#### Work to be completed:
Search the material for "transition" and show all lines that contain it.

^^^^

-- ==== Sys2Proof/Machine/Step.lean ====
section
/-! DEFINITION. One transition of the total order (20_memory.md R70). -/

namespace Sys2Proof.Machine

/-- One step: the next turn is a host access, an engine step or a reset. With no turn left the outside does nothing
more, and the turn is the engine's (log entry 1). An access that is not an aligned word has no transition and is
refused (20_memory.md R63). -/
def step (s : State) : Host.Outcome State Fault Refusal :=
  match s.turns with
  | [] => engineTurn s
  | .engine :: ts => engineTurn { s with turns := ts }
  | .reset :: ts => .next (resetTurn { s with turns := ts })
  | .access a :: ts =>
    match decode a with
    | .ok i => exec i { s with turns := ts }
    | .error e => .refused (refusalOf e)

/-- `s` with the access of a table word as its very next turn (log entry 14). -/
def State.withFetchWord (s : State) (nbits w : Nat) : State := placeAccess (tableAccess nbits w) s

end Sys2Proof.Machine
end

^^^^

#### Solution to this task:
/-! DEFINITION. One transition of the total order (20_memory.md R70). -/
more, and the turn is the engine's (log entry 1). An access that is not an aligned word has no transition and is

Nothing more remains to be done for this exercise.